When focusing on the 13 most dynamic residues, the newly calculated static model no longer outscores the dynamic RDC-derived NMR ensemble (2KOX in Table 1), indicating that neglecting dynamics for these 13 residues in our static model has an adverse impact on the validation parameters comparable to that of the additional degrees of freedom introduced by fitting RDCs to a dynamic ensemble. Remarkably, as can be seen in Table 1 (2NR2 column), for the dynamic residues a sophisticated molecular dynamics based refinement protocol that utilizes as experimental restraints only NOEs and 15N-derived 2 values, referred to as Minimal-Under-restraining-Minimal-Over-restraining or MUMO,[26] results in errors of the validation parameters that are comparable to what is obtained when including large numbers of RDC constraints but a less elaborate computational refinement procedure. This result, which represents a significant improvement over an analogous earlier protocol[12,18,26,34] (see Table S8), suggests that it should be possible to further enhance the quality of NMR-derived structural ensembles by including RDC restraints in the MUMO protocol.

Of note, our findings do not detract from the intrinsic ability to derive dynamic information from RDCs. We simply show that extracting this additional information by generating ensemble representations can go at the expense of a decrease in the accuracy of the average structure. Thus, our results indicate that for globular proteins the best average structure compatible with the NMR data is obtained by calculating a single model that best fits the experimental restraints. Even for the quite mobile residues in ubiquitin, the static model calculated with full disregard of dynamics falls close to the various ensemble averages, with comparable validation statistics. Provided a sufficient number of high accuracy RDC data are available, measured under multiple alignment conditions, the multiconformer ensemble then potentially can complement such a model to define amplitudes and directions of motions. However, our finding that the narrow X-ray ensemble (Figure 3B) validates the NMR parameters better than RDC-derived NMR ensembles highlights the practical difficulty in generating molecular models that accurately depict the amplitude of dynamics from RDCs.

Figure 3

Overlayed backbone representations of the newly derived NMR structure (red) with (A) the NMR ensemble representation (2KOX) (in transparent blue) and (B) with the 15 highest-resolution X-ray structures of ubiquitin. Structures are superimposed by best-fitting the residues with most-ordered backbone coordinates in the X-ray ensemble (see Table 1, footnote b).

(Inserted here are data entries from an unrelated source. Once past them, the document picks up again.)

/-- The identity of an exclusive scan (R146). -/
def scanIdentity (t op : Nat) : Num :=
  if op = 0 then .zero false
  else if op = 1 || op = 3 then (if isInt t then .ofInt (intMin t) else .inf true)
  else if isInt t then .ofInt (intMax t) else .inf false

/-- One step of a scan: the running value, the element that joins it, and the output of element `j`. The carried list holds the running
value and the element before. The FP32 additions of a scan into a narrower destination do not saturate (DESIGN CHOICE, log 48). -/
def VRun.scanStep (v : VRun) (t op row : Nat) (excl fp : Bool) (mode : Nat) (sat : Bool) (j : Nat) (e : Num) : Num × VRun :=
  let done (r : Num) (v : VRun) : Num × VRun := (r, { v with acc := [r, e] })
  if j % row = 0 then done (if excl then scanIdentity t op else e) v
  else match v.acc with
    | [r, before] =>
      let y := if excl then before else e
      if isInt t then
        done (if op = 0 then .ofInt (r.toInt + y.toInt)
          else .ofInt (if op = 1 || op = 3 then max r.toInt y.toInt else min r.toInt y.toInt)) v
      else if op = 0 then
        let p := numAdd (if fp then mode else 0) r y
        let (q, v) := if fp then v.rnd mode sat j none else (({} : Rnd), v)
        let c := roundF fmtFP32 q p.1
        done (of32 c.1) (v.flag (p.2 ||| c.2))
      else
        let p := redMinMax op r y
        done p.1 (v.flag p.2)
    | _ => done e v

def scanBody (f : MForm) (x : Opnds) (s : State) : Res :=
  let t := f.typ.toNat
  let a : Stream := .src x.a (vecA s f)
  let d : Stream := .dst x.d (vecD s f)
  let mode := s.roundMode f.ext
  let sat := s.roundSat f.ext
  let op := redOp f
  s.vector 0x28C [a, d] d.sh.count fun v lo n =>
    let (xs, v) := v.load a lo n
    let r := xs.foldl (fun (p : List Num × VRun) e =>
      let (o, v) := p.2.scanStep t op a.sh.row (vecX f) (d.sh.typ = tFP32) mode sat (lo + p.1.length) e.val
      (p.1 ++ [o], v)) ([], v)
    r.2.emitRed d t op lo mode sat r.1

def execVscan (f : MForm) (s : State) : Host.Outcome State Fault Refusal := runVec (.vscan f) 0x28C f (scanBody f) s

/-! ## Gather and scatter (R147, R148) -/

/-- An element as code and scale byte, for exact copies. -/
def VRun.copyOut (v : VRun) (d : Stream) (lo : Nat) (es : List Elem) : VRun :=
  if isBlock d.sh.typ then
    (upTo (es.length / 32)).foldl (fun v i =>
      let g := (es.drop (32 * i)).take 32
      v.putBlock d (lo / 32 + i) ((g.head?.map Elem.scale).getD 0) (g.map Elem.code)) v
  else (es.foldl (fun (p : Nat × VRun) e => (p.1 + 1, p.2.put d p.1 e.code)) (lo, v)).2

/-- The runs of consecutive elements of one row within a group: row number, first column, length. -/
def rowRuns (fuel row lo n : Nat) : List (Nat × Nat × Nat) :=
  match fuel with
  | 0 => []
  | k + 1 =>
    if n = 0 then []
    else
      let m := min n (row - lo % row)
      (lo / row, lo % row, m) :: rowRuns k row (lo + m) (n - m)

Comparison of observed NMR parameters not used in the structure determination with values predicted from the new static ubiquitin model, refined using all restraints previously used for deriving PDB entry 1D3Z, supplemented by newly measured backbone RDCs in squalamine and Pf1 media. (A) 13C′ RCSA values. (B) 1DCαCβ RDCs, measured in Pf1 medium. 13C′ RCSA of G10 and 1DCαCβ of V70 (both classified as dynamic) agree better with ensemble representations of ubiquitin (Figure S4).